What you have to do: When you spot the word "cacheBSize" in a line of the data below, copy that line.
[[ Material for the task open ]]
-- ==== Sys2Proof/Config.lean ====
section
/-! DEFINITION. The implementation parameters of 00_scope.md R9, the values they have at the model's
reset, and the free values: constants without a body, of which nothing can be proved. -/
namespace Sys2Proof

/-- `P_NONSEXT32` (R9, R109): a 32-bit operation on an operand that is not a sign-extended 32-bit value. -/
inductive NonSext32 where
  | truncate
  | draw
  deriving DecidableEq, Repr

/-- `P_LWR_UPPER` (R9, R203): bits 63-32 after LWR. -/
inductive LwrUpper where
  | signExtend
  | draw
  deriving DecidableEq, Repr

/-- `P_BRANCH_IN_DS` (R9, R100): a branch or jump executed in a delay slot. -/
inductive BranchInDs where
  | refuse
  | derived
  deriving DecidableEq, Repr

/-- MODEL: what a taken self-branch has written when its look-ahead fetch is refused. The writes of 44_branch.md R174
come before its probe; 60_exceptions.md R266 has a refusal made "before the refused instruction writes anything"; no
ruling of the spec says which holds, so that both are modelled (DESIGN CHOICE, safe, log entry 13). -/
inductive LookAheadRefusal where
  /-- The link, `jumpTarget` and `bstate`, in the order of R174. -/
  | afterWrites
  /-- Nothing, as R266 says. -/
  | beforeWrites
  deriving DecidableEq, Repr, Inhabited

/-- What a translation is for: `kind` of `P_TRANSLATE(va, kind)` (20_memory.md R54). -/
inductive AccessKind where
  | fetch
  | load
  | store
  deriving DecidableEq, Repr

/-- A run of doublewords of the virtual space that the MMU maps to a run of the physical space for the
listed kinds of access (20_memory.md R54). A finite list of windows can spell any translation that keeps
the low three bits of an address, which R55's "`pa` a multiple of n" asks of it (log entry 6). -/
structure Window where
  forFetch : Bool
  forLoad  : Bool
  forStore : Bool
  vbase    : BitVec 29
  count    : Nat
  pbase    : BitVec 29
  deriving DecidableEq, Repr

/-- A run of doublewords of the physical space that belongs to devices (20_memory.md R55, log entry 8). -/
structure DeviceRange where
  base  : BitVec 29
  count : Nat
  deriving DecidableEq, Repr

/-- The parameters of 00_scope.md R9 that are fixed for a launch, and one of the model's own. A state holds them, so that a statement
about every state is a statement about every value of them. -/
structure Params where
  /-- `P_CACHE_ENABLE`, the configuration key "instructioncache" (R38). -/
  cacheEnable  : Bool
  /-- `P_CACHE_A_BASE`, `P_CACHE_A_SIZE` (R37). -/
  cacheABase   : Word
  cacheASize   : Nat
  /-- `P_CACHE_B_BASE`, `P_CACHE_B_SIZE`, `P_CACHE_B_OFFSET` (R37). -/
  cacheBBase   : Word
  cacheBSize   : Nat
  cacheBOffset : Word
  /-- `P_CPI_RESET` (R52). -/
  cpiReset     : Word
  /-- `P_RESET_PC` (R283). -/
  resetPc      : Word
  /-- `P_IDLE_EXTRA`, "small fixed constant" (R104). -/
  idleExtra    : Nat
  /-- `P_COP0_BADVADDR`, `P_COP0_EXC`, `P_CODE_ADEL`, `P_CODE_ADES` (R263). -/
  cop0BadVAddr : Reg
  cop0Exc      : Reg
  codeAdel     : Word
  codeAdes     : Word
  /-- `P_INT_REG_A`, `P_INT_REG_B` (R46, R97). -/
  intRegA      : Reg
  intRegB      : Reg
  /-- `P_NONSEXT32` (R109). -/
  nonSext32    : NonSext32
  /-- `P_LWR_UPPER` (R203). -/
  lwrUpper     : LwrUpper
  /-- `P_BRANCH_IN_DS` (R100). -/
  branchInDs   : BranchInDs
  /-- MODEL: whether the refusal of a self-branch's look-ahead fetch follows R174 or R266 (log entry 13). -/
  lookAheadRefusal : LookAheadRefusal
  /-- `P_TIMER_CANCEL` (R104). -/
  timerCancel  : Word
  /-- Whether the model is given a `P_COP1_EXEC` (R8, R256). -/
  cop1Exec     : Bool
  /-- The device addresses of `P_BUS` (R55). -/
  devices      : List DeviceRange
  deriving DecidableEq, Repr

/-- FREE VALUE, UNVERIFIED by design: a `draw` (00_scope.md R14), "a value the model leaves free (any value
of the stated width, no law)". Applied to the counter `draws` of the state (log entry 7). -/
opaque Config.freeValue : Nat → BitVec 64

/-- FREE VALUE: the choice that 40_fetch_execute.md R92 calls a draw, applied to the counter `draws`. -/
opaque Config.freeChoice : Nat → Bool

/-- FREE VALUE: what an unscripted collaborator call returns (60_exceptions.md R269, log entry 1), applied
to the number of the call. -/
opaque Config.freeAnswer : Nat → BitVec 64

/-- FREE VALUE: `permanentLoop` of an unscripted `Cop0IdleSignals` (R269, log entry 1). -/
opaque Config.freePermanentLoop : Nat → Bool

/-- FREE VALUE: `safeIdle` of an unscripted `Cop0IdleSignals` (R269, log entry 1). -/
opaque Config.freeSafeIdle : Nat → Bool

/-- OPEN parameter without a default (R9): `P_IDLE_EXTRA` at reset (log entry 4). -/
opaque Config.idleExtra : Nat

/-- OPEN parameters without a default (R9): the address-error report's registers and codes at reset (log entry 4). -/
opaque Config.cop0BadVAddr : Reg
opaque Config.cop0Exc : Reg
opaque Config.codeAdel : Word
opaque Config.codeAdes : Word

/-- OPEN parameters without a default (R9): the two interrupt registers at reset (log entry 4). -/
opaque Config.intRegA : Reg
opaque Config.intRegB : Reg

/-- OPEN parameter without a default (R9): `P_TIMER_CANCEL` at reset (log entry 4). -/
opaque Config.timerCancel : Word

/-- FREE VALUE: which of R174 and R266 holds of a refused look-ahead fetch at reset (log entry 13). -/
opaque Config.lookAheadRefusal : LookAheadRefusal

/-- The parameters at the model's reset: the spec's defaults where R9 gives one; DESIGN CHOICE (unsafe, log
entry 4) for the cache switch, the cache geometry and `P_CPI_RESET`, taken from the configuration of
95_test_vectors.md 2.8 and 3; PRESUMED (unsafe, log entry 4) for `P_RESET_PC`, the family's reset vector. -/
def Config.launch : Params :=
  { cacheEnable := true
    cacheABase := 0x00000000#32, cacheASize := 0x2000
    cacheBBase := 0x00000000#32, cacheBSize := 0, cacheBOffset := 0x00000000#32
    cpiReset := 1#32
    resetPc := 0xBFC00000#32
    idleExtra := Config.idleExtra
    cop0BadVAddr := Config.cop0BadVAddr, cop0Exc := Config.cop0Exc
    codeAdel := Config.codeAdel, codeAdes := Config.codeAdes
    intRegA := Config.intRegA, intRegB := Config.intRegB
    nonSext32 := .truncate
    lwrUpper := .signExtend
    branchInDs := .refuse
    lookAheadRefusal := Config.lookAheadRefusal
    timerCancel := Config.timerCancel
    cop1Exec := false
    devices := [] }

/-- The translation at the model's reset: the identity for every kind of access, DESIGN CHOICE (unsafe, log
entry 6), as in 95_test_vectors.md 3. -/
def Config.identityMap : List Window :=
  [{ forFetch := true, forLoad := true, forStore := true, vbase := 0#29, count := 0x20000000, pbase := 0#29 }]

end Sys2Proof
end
[[ Material for the task closed ]]
Answer box:
  cacheBSize   : Nat
    cacheBBase := 0x00000000#32, cacheBSize := 0, cacheBOffset := 0x00000000#32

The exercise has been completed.